■ **Task to carry out**
Go through the entries below and collect each line with the string "segment" in it.

■ **Data to examine**
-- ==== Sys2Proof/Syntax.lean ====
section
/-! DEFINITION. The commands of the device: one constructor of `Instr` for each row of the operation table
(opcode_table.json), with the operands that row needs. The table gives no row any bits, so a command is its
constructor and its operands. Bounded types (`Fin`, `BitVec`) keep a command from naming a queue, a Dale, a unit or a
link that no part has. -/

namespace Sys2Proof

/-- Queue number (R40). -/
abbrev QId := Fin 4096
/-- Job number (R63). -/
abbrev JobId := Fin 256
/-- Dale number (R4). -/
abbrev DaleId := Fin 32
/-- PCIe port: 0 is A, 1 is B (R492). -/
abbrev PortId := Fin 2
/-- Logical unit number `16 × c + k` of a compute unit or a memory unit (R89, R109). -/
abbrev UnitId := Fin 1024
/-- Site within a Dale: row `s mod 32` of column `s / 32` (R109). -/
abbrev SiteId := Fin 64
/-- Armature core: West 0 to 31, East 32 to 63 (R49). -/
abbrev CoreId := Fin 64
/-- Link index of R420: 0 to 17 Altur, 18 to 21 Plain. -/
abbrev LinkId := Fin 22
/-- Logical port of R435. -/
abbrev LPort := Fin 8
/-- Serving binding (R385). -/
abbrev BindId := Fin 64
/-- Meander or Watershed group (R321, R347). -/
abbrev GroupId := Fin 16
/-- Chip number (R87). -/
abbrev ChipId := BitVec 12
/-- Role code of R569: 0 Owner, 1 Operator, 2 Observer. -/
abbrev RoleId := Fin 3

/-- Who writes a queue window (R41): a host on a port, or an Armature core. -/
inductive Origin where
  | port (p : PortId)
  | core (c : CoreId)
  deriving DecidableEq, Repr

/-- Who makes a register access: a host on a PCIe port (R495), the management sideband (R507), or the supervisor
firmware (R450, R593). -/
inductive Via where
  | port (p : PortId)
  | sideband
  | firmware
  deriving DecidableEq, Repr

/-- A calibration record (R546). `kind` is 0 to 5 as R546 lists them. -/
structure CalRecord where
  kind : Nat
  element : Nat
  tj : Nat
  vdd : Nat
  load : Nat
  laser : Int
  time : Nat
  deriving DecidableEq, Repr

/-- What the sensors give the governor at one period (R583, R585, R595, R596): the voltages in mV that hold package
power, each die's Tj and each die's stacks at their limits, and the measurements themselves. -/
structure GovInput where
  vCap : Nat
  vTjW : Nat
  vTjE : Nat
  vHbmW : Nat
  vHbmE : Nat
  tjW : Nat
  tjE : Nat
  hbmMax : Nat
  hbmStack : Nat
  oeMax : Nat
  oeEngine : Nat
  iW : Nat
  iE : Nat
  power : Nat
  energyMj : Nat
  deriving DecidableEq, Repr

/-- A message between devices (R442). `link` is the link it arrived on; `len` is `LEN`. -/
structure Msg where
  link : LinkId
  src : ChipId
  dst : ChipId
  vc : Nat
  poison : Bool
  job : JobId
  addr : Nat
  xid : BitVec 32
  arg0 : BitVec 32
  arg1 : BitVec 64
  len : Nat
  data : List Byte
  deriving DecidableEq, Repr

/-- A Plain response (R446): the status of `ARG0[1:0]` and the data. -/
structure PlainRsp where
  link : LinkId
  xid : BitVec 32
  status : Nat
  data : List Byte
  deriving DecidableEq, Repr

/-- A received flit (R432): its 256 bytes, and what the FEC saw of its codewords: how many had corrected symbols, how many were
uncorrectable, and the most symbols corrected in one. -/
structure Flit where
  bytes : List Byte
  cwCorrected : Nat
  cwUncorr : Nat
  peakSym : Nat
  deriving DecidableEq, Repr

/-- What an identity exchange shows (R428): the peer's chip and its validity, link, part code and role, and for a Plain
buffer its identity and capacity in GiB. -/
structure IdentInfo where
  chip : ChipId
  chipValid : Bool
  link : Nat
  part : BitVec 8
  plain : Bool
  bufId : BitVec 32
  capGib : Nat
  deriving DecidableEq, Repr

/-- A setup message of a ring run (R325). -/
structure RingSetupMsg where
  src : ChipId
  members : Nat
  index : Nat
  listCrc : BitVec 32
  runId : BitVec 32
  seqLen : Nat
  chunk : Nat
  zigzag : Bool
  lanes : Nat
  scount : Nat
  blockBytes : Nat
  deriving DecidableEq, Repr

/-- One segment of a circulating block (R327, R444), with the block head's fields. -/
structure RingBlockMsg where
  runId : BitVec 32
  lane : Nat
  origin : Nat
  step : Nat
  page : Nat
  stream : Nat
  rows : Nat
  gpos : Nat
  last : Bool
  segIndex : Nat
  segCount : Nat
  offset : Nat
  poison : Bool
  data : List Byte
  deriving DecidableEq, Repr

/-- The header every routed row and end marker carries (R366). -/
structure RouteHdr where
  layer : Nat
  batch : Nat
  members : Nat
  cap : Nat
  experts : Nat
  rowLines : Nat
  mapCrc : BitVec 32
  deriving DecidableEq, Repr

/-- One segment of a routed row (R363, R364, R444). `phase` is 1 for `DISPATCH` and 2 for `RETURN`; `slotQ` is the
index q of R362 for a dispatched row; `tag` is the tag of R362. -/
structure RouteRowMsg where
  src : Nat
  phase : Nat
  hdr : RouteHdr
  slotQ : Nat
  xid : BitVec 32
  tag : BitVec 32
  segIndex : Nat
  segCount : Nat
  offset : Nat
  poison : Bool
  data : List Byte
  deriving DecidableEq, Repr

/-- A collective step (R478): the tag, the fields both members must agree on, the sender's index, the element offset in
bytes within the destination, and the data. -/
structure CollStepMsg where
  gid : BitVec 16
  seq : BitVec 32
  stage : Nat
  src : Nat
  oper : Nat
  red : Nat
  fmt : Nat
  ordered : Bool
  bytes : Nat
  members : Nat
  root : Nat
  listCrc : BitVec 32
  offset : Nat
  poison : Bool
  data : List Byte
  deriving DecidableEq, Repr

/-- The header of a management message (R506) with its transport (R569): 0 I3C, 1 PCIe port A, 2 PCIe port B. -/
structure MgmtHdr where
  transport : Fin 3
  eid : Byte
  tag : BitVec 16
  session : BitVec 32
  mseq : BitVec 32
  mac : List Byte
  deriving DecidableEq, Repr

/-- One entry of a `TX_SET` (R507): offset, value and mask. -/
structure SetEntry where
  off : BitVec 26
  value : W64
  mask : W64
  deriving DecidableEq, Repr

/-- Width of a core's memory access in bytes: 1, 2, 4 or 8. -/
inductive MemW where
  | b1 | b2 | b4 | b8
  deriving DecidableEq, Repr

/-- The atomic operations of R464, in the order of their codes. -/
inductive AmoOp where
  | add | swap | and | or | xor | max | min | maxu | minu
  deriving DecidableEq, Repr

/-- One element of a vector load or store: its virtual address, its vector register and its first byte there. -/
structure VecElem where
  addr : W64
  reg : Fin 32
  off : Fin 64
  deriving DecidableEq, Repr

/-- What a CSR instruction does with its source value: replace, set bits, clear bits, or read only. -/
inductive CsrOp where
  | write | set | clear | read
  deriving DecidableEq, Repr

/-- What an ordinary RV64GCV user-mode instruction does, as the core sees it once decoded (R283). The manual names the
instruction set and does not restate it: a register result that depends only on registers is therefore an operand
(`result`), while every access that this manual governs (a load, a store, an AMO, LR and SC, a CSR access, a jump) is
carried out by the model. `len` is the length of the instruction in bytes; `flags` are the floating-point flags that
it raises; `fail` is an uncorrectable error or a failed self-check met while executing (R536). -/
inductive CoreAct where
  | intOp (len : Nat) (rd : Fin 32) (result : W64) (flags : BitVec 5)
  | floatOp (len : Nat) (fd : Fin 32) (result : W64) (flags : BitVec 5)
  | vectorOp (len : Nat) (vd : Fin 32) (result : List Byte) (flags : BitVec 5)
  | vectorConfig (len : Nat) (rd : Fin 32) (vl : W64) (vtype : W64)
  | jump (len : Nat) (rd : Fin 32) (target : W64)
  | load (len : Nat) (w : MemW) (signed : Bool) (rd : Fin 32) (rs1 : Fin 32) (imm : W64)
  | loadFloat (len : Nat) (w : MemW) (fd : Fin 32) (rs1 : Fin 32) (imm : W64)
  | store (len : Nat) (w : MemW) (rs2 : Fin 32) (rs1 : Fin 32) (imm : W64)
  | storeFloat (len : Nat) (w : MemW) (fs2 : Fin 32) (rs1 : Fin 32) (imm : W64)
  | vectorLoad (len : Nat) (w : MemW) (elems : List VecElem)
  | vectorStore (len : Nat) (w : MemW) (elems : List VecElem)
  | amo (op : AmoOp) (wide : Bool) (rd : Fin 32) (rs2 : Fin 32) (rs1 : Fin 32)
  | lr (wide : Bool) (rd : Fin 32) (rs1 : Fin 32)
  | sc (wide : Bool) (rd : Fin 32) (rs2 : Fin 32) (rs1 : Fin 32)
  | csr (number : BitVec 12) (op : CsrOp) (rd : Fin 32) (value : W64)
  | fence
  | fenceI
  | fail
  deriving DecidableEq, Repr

■ **Answer box**
/-- One segment of a circulating block (R327, R444), with the block head's fields. -/
/-- One segment of a routed row (R363, R364, R444). `phase` is 1 for `DISPATCH` and 2 for `RETURN`; `slotQ` is the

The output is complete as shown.